Force oral fluids and provide frequent small meals.
Confront the client's denial of substance abuse.
Encourage attendance and group participation.
The Correct Answer is A
Choice B reason: Forcing oral fluids and providing frequent small meals are not the most important interventions for a client with alcohol withdrawal delirium. Although hydration and nutrition are important to prevent dehydration and electrolyte imbalance, they are not the priority in this case. The client may have difficulty swallowing, vomiting, or aspiration due to altered mental status.
Choice C reason: Confronting the client's denial of substance abuse is not an appropriate intervention for a client with alcohol withdrawal delirium. The client may not be able to comprehend or respond rationally to such confrontation due to impaired cognition and perception.

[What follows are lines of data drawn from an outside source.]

-- ==== Sys2Proof/Machine/Links.lean ====
section
/-!
DEFINITION. Links: lanes and the spare (R351), training and retry (R353), rerouting (R357), and fabric time on the links (R366 to R368, R118, R119).
-/
namespace Sys2Proof.Machine

/-! ### A link's state -/

/-- A link's state changes, and its floor's link condition rises (Table 17.2). -/
def setLinkState (s : State) (l v : Nat) : State :=
  if linkState s l = v then s else latchIrq (regPut s (rLnkState l) 2 0 v) (16 * (l / 5 + 3) + 8)

/-- Send again, whole and at once, the transfers that were to go out on link `l` (R357). -/
def reroute (s : State) (l : Nat) : State :=
  let hit (x : Xfer) : Bool := !x.waiting && decide (x.link = l)
  let ks := (s.fab.out.filter hit).map (fun x => (putOnLink s { x with via := none }).link)
  let s := { s with fab := { s.fab with out := s.fab.out.map (fun x => if hit x then putOnLink s { x with via := none } else x) } }
  ks.foldl pumpLink s

/-- A link goes down into `v` (0 down, 1 training, 3 failed). -/
def linkDown (s : State) (l v : Nat) : State :=
  let s := setLink (setLinkState s l v) l {}
  reroute s l

/-- A link fails (R351, R353). -/
def linkFails (s : State) (l : Nat) : State := linkDown (fabFault s codeLinkFailed l [(l, 2)]) l 3

/-- The spare takes over lane `lane`, and the link pauses for `pause` cycles at most (R351). -/
def spareLane (s : State) (l lane pause : Nat) : State :=
  let sp := regBits s (rLnkState l) 5 3
  if linkState s l ≠ 2 ∨ 5 ≤ lane ∨ lane = sp ∨ (lane = 4 ∧ sp = 7) then s
  else if sp = 7 then
    let s := fabFault (regPut s (rLnkState l) 5 3 lane) codeLaneSpared l [(l, 2), (lane, 1)]
    setLink s l { getLink s l with pause := s.now + pause }
  else linkFails s l

/-- LANE_SPARE (R351): a lane's error ratio passed 10^−4 over 2^24 cycles. -/
def execLaneSpare (link lane : Nat) (s : State) : Host.Outcome State Fault Refusal := .next (if link < 50 then spareLane s link lane 180 else s)

/-- LANE_LOSS_OF_LOCK (R351): a lane lost symbol lock. -/
def execLaneLossOfLock (link lane : Nat) (s : State) : Host.Outcome State Fault Refusal := .next (if link < 50 then spareLane s link lane 2600 else s)

/-- FAB_LNK_CTRL.SPARE_NOW (R351, Table 14.9): replaces the lane that LANE names, 0 to 3, unless the spare is in use. -/
def spareNow (s : State) (l : Nat) : State :=
  let lane := regBits s (rLnkCtrl l) 5 3
  let s := regPut s (rLnkCtrl l) 2 2 0
  if lane < 4 ∧ regBits s (rLnkState l) 5 3 = 7 then spareLane s l lane 180 else s

/-- SPARE_NOW: firmware asks for a lane replacement. -/
def execSpareNow (link : Nat) (s : State) : Host.Outcome State Fault Refusal := .next (if link < 50 then spareNow s link else s)

/-- FAB_LNK_CTRL.RETRAIN (Table 14.9): an enabled link goes down and trains; RETRAIN clears as it starts, and stands while the link is disabled. -/
def retrainLink (s : State) (l : Nat) : State :=
  if regBits s (rLnkCtrl l) 0 0 = 1 then linkDown (regPut s (rLnkCtrl l) 1 1 0) l 1 else regPut s (rLnkCtrl l) 1 1 1

/-- LINK_RETRAIN: firmware asks for a retrain. -/
def execLinkRetrain (link : Nat) (s : State) : Host.Outcome State Fault Refusal := .next (if link < 50 then retrainLink s link else s)

/-- FAB_LNK_CTRL.EN changed: a disabled link is down, an enabled one trains. -/
def enableLink (s : State) (l : Nat) : State :=
  if regBits s (rLnkCtrl l) 0 0 = 0 then (if linkState s l = 0 then s else linkDown s l 0)
  else if linkState s l = 0 then setLinkState (regPut s (rLnkCtrl l) 1 1 0) l 1 else s

/-- LINK_TRAIN_COMPLETE (R351, R353): a training ends. A link that comes up starts with lane 4 as its spare and the credits its partner
advertises; three failures in succession fail it. -/
def execLinkTrainComplete (link : Nat) (ok : Bool) (cr0 cr1 cr2 : Nat) (s : State) : Host.Outcome State Fault Refusal :=
  if 50 ≤ link ∨ linkState s link ≠ 1 then .next s
  else if ok then
    let s := regPut (regPut (setLinkState s link 2) (rLnkState link) 15 8 0) (rLnkState link) 5 3 7
    let s := setLink s link { cr0 := cr0, cr1 := cr1, cr2 := cr2, lastAck := s.now }
    .next (pumpLink (reroute s 50) link)
  else
    let n := regBits s (rLnkState link) 15 8 + 1
    let s := regPut s (rLnkState link) 15 8 (satTo 255 n)
    .next (if 3 ≤ n then linkFails s link else s)

/-- NAK_RECEIVE (R353): the partner names a flit, and it and every later one are replayed; more than 16 replays of one flit take the link down. -/
def execNakReceive (link seq : Nat) (s : State) : Host.Outcome State Fault Refusal :=
  let k := getLink s link
  if 50 ≤ link ∨ linkState s link ≠ 2 ∨ seq < k.acked ∨ k.sent ≤ seq then .next s
  else
    let n := if k.replaySeq = seq then k.replays + 1 else 1
    let s := regCount s (rLnkRetry link) 31 0 (k.sent - seq)
    if 16 < n then .next (linkDown s link 1) else .next (setLink s link { k with replaySeq := seq, replays := n })

/-- LINK_ACK_TIMEOUT (R353): no acknowledgement for 2^20 cycles takes the link down. -/
def execLinkAckTimeout (link : Nat) (s : State) : Host.Outcome State Fault Refusal :=
  let k := getLink s link
  if 50 ≤ link ∨ linkState s link ≠ 2 ∨ k.sent ≤ k.acked ∨ s.now < k.lastAck + 2 ^ 20 then .next s else .next (linkDown s link 1)

/-! ### Fabric time (R117 to R119, R366 to R368) -/

def codeTimeUnlocked : Nat := 0x0164

/-- The time link in use (R367). -/
def timeLink (s : State) : Nat := if regBits s rFabTimeStat 3 3 = 1 then regBits s rFabTimeCfg 19 14 else regBits s rFabTimeCfg 13 8

def isGm (s : State) : Bool := decide (regBits s rFabTimeStat 1 1 = 1)

/-- An estimate inside or outside ±1.5 ns (R118, R119): the module is locked while it lies inside. -/
def noteOffset (s : State) (inside : Bool) : State :=
  let was := decide (regBits s rSchState 3 3 = 1)
  let s := regPut (regPut s rSchOffset 32 32 (b2n (!inside))) rSchState 3 3 (b2n inside)
  if inside then { s with seq := { s.seq with outSince := none, everLocked := true } }
  else if was then { s with seq := { s.seq with outSince := some s.now } } else s

/-- An exchange fails; the third in succession on TIME_LINK moves the module to BACKUP (R367). -/
def exchangeFails (s : State) : State :=
  let n := s.fab.time.fails + 1
  if 3 ≤ n ∧ regBits s rFabTimeStat 3 3 = 0 then
    { regPut s rFabTimeStat 3 3 1 with fab := { s.fab with time := { s.fab.time with fails := 0 } } }
  else { s with fab := { s.fab with time := { s.fab.time with fails := n } } }

/-- TIME_EXCHANGE (R366): stamps t1 to t4 in 1/256 cycle, of 10,000/13 ps a cycle. Before its first lock a module other than the grandmaster
sets its count once from t3 and the delay. -/
def execTimeExchange (ok : Bool) (t1 t2 t3 t4 : Nat) (s : State) : Host.Outcome State Fault Refusal :=
  let t := s.fab.time
  if t.lastExchange ≠ 0 ∧ s.now < t.lastExchange + 2 ^ 16 then .next s
  else
    let l := timeLink s
    let s := { s with fab := { s.fab with time := { t with lastExchange := s.now } } }
    if ok = false ∨ linkState s l ≠ 2 then .next (exchangeFails s)
    else
      let z : Int := (Int.ofNat t2 - Int.ofNat t1) - (Int.ofNat t4 - Int.ofNat t3)
      let rtt : Int := (Int.ofNat t4 - Int.ofNat t1) - (Int.ofNat t3 - Int.ofNat t2)
      let num : Int := z * 10000 - toSigned 32 (regBits s (rLnkTime l) 31 0) * 3328
      let s := regPut s (rLnkTime l) 63 32 (ofSigned 32 ((rtt * 10000).tdiv 6656))
      if s.seq.everLocked = false ∧ s.fab.time.counted = false ∧ isGm s = false then
        let n := (t3 + (rtt / 2).toNat) / 256
        .next { s with
          now := n
          fab := { s.fab with time := { lastExchange := n, lastGood := n, fails := 0, counted := true } } }
      else
        let s := { s with fab := { s.fab with time := { s.fab.time with lastGood := s.now, fails := 0 } } }
        let s := regPut s rSchOffset 31 0 (ofSigned 32 (num.tdiv 6656))
        .next (noteOffset s (decide (-(1500 * 6656) ≤ num) && decide (num ≤ 1500 * 6656)))

/-- HOLDOVER_EXPIRY (R367): 650,000 cycles without a valid exchange put the estimate outside ±1.5 ns. -/
def execHoldoverExpiry (s : State) : Host.Outcome State Fault Refusal :=
  if s.seq.everLocked = false ∨ isGm s = true ∨ s.now < s.fab.time.lastGood + 650000 then .next s else .next (noteOffset s false)

/-- TIME_UNLOCKED (R119): 1,300,000 cycles outside ±1.5 ns, of a module that was locked, stop the step. -/
def execTimeUnlocked (s : State) : Host.Outcome State Fault Refusal :=
  match s.seq.outSince with
  | none => .next s
  | some t =>
    if s.now < t + 1300000 then .next s
    else .next (stopFault { s with seq := { s.seq with outSince := none } } rSchFault 16 codeTimeUnlocked unitSch [])

/-- Whether the module is a candidate for grandmaster (R368). -/
def candidate (s : State) : Bool := decide (regBits s rFabTimeCfg 7 0 ≠ 255)

/-- The roles that the partition's best two advertisements give (R368); one that is no candidate takes neither. -/
def setRoles (s : State) (gm standby : Bool) (gmRank sbRank : Nat) : State :=
  let gm := gm && candidate s
  let s := regPut (regPut s rFabTimeStat 1 1 (b2n gm)) rFabTimeStat 2 2 (b2n (standby && candidate s))
  regPut (regPut (regPut s rFabTimeStat 31 16 gmRank) rFabTimeStat 47 32 sbRank) rSchState 4 4 (b2n gm)

/-- REF_OK (R479): the reference inputs are within tolerance; on a module that is no candidate it reads 0 (R480). -/
def showRef (s : State) : State := regPut s rFabTimeStat 0 0 (b2n (s.fab.time.refIn && candidate s))

/-- GM_CHANGE (R368): the grandmaster's advertisement has been absent for four intervals, and the standby became grandmaster. The operands name
the new standby. -/
def execGmChange (standby : Bool) (sbRank : Nat) (s : State) : Host.Outcome State Fault Refusal :=
  let gm := decide (regBits s rFabTimeStat 2 2 = 1)
  let s := setRoles s gm (standby && !gm) (regBits s rFabTimeStat 47 32) sbRank
  .next (fabFault s codeGmChange (timeLink s) [(regBits s rFabTimeStat 31 16, 2)])

/-- PPS_EDGE (R118): the grandmaster latches its fabric time. -/
def execPpsEdge (s : State) : Host.Outcome State Fault Refusal :=
  .next (if isGm s then latchIrq (regSet s rFabPps (BitVec.ofNat 64 s.now)) 39 else s)

/-- REF_OK_CHANGE (R368, R479): the reference inputs leave or re-enter their tolerance, the module's candidacy changes, and the operands give the
roles that result. On a module that is no candidate it has no effect (R480). -/
def execRefOkChange (ok gm standby : Bool) (gmRank sbRank : Nat) (s : State) : Host.Outcome State Fault Refusal :=
  let s := showRef { s with fab := { s.fab with time := { s.fab.time with refIn := ok } } }
  if candidate s = false then .next s
  else
  let old := regBits s rFabTimeStat 31 16
  let s := setRoles s gm standby gmRank sbRank
  .next (if old = gmRank % 65536 then s else fabFault s codeGmChange (timeLink s) [(gmRank % 65536, 2)])

end Sys2Proof.Machine
end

The nurse should avoid arguing or challenging the client's beliefs and focus on providing safety and comfort.
Choice D reason: Encouraging attendance and group participation is not a feasible intervention for a client with alcohol withdrawal delirium. The client may not be able to participate in any social or educational activities due to severe withdrawal symptoms and delusions. The nurse should limit visitors and stimuli and provide one-to-one supervision and reassurance.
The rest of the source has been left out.